- Opening Delimiter -

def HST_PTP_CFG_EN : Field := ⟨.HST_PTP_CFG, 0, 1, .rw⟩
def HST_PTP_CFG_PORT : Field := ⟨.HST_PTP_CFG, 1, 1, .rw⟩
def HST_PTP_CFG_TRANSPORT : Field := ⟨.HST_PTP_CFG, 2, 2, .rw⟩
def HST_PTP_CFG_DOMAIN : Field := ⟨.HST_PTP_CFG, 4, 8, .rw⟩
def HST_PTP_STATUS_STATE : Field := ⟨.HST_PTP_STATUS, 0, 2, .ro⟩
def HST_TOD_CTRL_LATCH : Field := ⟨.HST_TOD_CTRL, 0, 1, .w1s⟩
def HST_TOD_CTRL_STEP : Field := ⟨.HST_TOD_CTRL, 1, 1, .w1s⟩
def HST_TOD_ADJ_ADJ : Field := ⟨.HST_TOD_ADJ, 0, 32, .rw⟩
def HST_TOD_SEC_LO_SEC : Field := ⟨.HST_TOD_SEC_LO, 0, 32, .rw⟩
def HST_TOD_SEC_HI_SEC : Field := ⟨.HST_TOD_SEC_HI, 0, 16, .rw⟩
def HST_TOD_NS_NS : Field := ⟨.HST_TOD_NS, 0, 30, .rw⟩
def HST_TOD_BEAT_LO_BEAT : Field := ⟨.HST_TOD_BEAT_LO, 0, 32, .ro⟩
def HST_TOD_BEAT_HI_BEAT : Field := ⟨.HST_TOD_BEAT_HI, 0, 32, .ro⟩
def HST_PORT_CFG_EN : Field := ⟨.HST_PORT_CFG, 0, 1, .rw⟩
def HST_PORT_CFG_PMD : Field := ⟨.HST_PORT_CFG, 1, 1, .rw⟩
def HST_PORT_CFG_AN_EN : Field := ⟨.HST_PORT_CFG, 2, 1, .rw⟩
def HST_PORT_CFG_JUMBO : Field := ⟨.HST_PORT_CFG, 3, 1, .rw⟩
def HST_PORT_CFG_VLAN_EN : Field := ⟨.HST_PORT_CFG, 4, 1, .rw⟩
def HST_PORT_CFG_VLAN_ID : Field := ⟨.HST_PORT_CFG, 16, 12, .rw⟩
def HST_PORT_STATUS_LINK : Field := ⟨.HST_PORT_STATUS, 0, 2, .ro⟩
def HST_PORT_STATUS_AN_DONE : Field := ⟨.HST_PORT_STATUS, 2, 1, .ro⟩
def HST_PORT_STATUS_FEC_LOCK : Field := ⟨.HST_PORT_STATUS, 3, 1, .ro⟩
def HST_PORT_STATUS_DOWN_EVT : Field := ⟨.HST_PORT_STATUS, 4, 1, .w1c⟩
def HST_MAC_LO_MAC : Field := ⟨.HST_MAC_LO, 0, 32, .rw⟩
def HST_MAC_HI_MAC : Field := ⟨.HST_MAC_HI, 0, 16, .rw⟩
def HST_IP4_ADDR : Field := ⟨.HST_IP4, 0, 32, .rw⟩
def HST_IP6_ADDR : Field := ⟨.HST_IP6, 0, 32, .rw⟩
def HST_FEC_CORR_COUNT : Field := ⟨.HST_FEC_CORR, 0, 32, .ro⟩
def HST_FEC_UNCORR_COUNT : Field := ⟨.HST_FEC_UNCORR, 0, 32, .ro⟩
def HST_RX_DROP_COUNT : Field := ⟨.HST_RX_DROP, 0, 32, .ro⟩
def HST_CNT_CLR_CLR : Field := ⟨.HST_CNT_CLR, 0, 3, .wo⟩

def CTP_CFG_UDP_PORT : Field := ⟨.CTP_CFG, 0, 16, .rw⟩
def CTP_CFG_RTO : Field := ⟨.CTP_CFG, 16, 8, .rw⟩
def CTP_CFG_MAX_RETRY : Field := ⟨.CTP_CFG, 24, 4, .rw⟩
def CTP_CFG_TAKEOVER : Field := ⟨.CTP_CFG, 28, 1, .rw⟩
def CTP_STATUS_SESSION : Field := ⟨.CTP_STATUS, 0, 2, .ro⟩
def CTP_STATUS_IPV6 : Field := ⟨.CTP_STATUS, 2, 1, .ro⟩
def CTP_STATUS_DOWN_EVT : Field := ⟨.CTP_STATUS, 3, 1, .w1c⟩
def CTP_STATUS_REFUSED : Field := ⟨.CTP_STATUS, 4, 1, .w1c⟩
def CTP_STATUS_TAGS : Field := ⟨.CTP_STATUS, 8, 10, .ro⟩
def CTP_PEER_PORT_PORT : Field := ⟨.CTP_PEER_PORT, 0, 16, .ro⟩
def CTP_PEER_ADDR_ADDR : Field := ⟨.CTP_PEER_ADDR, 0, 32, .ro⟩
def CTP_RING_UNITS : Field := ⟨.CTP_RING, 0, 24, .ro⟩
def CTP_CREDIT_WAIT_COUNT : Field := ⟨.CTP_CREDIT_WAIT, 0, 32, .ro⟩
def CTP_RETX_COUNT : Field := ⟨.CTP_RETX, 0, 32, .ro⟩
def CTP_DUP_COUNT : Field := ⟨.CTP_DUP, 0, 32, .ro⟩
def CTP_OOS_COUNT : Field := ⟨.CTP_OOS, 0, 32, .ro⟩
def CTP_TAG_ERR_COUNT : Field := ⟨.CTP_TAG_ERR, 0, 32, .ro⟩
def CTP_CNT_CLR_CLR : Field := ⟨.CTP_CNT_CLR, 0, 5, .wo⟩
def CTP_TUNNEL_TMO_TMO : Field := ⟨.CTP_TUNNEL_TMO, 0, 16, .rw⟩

- Closing Delimiter -
- Opening Delimiter -

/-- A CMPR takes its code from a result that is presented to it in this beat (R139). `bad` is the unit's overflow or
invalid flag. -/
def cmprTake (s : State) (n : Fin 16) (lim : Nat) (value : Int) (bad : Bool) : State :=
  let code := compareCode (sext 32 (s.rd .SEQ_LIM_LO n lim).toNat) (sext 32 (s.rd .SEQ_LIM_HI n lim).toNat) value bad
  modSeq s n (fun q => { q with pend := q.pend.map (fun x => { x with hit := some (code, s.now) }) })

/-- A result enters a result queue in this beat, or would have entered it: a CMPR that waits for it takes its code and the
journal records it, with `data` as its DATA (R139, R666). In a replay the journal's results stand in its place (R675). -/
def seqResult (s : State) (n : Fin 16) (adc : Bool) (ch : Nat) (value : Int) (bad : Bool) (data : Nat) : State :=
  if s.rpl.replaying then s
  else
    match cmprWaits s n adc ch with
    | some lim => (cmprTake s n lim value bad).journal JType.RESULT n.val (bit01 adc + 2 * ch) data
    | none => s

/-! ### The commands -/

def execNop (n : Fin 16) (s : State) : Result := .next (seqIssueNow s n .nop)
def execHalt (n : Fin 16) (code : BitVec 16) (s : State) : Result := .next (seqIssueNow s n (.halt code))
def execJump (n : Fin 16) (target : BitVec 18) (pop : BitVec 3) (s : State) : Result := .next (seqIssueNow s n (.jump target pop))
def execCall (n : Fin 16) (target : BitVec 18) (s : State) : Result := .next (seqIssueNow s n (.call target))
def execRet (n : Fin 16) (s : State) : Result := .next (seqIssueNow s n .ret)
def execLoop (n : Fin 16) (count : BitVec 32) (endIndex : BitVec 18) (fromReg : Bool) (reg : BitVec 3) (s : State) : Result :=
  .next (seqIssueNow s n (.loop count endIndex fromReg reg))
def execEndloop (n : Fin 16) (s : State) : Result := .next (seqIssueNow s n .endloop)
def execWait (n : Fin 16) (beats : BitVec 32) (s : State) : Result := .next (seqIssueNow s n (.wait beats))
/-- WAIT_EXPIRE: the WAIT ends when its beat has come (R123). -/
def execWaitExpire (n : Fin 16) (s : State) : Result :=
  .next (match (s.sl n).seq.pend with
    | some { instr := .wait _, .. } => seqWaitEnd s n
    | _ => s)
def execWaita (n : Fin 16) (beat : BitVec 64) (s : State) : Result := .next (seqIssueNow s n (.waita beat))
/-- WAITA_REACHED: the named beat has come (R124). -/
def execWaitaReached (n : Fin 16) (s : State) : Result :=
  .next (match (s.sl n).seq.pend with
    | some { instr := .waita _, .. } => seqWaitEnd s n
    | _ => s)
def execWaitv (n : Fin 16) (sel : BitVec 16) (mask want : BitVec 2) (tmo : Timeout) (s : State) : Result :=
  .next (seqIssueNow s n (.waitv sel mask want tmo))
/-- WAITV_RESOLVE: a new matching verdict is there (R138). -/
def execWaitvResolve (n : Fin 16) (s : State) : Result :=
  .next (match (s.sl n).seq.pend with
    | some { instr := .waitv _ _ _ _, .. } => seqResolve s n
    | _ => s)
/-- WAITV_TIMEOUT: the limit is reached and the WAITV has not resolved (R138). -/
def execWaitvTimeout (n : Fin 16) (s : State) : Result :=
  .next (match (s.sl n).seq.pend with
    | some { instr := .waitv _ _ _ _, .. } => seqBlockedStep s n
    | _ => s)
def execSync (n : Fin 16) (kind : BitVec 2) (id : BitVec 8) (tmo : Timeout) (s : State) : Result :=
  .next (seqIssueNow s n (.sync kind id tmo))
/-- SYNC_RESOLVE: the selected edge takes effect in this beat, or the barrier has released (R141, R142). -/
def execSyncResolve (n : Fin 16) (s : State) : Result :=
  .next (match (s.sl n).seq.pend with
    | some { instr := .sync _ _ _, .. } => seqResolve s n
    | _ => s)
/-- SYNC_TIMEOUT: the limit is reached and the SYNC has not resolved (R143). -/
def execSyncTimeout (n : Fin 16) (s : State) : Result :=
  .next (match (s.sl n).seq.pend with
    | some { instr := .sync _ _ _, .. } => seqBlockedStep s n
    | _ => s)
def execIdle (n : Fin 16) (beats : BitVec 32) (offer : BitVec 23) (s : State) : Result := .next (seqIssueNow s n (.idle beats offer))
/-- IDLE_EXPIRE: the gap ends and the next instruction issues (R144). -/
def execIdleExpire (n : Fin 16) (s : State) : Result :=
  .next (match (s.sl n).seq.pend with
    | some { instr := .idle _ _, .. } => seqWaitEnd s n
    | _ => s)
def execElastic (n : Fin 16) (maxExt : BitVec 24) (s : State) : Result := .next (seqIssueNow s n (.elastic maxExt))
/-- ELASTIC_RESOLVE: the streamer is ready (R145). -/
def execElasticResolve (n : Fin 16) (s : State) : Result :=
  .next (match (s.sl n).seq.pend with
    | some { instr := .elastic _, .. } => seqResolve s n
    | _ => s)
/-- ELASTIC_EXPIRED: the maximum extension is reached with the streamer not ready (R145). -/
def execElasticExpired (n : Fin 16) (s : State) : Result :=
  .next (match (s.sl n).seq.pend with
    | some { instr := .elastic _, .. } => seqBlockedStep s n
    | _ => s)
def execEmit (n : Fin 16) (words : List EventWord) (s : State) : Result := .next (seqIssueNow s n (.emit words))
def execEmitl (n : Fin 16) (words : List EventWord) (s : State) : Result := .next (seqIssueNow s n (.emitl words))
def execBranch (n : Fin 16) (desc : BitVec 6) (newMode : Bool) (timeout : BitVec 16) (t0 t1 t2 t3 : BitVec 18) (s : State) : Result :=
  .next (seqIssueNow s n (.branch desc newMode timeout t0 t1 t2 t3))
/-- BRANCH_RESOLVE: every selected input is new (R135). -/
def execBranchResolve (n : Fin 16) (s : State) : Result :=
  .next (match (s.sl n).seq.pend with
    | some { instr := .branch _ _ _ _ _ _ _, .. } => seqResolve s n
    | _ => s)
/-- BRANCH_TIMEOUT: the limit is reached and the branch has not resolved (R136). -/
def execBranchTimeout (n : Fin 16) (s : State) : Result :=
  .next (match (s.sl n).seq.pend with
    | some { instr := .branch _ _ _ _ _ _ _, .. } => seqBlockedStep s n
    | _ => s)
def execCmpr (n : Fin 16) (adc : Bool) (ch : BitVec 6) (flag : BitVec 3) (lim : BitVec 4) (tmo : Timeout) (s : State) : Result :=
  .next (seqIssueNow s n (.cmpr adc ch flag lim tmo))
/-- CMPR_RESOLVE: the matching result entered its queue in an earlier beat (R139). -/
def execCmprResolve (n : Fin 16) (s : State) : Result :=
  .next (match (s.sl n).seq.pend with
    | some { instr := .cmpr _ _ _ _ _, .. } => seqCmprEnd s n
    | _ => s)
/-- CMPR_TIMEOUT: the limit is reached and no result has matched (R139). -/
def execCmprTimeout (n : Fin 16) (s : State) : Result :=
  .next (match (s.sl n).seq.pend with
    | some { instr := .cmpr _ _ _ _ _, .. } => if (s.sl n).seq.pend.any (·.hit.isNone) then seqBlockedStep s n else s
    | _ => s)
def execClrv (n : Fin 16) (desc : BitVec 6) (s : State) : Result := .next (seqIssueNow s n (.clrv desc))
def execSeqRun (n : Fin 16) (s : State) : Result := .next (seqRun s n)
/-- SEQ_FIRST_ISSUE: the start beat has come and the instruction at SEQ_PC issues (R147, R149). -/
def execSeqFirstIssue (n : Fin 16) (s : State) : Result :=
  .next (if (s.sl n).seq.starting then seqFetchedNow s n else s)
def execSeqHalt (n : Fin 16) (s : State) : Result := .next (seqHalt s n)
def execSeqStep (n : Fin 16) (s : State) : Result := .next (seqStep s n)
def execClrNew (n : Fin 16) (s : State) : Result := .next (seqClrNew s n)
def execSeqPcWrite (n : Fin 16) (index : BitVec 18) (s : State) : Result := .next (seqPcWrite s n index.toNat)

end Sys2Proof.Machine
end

- Closing Delimiter -
- Opening Delimiter -

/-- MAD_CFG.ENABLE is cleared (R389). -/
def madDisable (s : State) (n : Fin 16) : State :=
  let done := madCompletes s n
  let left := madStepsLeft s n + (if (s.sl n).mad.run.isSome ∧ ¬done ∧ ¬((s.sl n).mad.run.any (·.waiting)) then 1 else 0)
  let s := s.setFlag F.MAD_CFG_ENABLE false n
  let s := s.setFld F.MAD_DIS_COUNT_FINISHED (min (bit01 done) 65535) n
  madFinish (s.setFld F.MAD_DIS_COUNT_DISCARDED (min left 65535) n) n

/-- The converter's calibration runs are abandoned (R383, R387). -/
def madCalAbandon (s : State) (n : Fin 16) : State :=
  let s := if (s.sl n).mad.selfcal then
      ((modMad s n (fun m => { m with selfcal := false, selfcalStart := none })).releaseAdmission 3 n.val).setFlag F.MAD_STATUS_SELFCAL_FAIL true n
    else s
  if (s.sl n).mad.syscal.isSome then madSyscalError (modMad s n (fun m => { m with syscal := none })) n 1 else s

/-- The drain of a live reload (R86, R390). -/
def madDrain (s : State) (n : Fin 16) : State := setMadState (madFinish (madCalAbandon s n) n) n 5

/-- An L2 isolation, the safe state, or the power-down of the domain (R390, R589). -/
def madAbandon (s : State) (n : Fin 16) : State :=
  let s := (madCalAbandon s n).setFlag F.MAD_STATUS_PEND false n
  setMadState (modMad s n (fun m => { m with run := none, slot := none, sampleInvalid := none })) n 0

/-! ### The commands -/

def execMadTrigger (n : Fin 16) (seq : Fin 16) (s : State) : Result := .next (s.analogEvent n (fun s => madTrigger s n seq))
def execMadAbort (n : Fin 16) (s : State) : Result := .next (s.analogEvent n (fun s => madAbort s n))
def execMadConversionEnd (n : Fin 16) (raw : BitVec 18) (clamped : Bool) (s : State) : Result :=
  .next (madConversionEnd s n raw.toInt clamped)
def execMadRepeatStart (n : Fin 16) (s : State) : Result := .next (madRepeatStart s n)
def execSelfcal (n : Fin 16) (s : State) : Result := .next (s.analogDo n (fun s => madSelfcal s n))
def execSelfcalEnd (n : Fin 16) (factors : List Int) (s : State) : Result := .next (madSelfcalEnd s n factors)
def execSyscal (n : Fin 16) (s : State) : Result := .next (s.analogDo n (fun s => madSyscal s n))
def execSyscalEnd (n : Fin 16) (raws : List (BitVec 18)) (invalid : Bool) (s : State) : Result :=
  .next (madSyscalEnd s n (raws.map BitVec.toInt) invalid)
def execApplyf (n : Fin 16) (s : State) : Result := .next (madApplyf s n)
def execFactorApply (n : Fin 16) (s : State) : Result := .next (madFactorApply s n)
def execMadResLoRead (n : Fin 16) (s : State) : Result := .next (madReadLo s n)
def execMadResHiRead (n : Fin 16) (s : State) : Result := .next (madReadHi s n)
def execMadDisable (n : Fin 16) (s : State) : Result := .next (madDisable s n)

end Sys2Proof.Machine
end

- Closing Delimiter -

Task goal
Among the entries above, copy exactly only the lines starting with the one containing "def HST_PORT_CFG_EN : Field" and going through the one containing "def CTP_CFG_UDP_PORT : Field", both ends included.

Exercise solution
def HST_PORT_CFG_EN : Field := ⟨.HST_PORT_CFG, 0, 1, .rw⟩
def HST_PORT_CFG_PMD : Field := ⟨.HST_PORT_CFG, 1, 1, .rw⟩
def HST_PORT_CFG_AN_EN : Field := ⟨.HST_PORT_CFG, 2, 1, .rw⟩
def HST_PORT_CFG_JUMBO : Field := ⟨.HST_PORT_CFG, 3, 1, .rw⟩
def HST_PORT_CFG_VLAN_EN : Field := ⟨.HST_PORT_CFG, 4, 1, .rw⟩
def HST_PORT_CFG_VLAN_ID : Field := ⟨.HST_PORT_CFG, 16, 12, .rw⟩
def HST_PORT_STATUS_LINK : Field := ⟨.HST_PORT_STATUS, 0, 2, .ro⟩
def HST_PORT_STATUS_AN_DONE : Field := ⟨.HST_PORT_STATUS, 2, 1, .ro⟩
def HST_PORT_STATUS_FEC_LOCK : Field := ⟨.HST_PORT_STATUS, 3, 1, .ro⟩
def HST_PORT_STATUS_DOWN_EVT : Field := ⟨.HST_PORT_STATUS, 4, 1, .w1c⟩
def HST_MAC_LO_MAC : Field := ⟨.HST_MAC_LO, 0, 32, .rw⟩
def HST_MAC_HI_MAC : Field := ⟨.HST_MAC_HI, 0, 16, .rw⟩
def HST_IP4_ADDR : Field := ⟨.HST_IP4, 0, 32, .rw⟩
def HST_IP6_ADDR : Field := ⟨.HST_IP6, 0, 32, .rw⟩
def HST_FEC_CORR_COUNT : Field := ⟨.HST_FEC_CORR, 0, 32, .ro⟩
def HST_FEC_UNCORR_COUNT : Field := ⟨.HST_FEC_UNCORR, 0, 32, .ro⟩
def HST_RX_DROP_COUNT : Field := ⟨.HST_RX_DROP, 0, 32, .ro⟩
def HST_CNT_CLR_CLR : Field := ⟨.HST_CNT_CLR, 0, 3, .wo⟩

def CTP_CFG_UDP_PORT : Field := ⟨.CTP_CFG, 0, 16, .rw⟩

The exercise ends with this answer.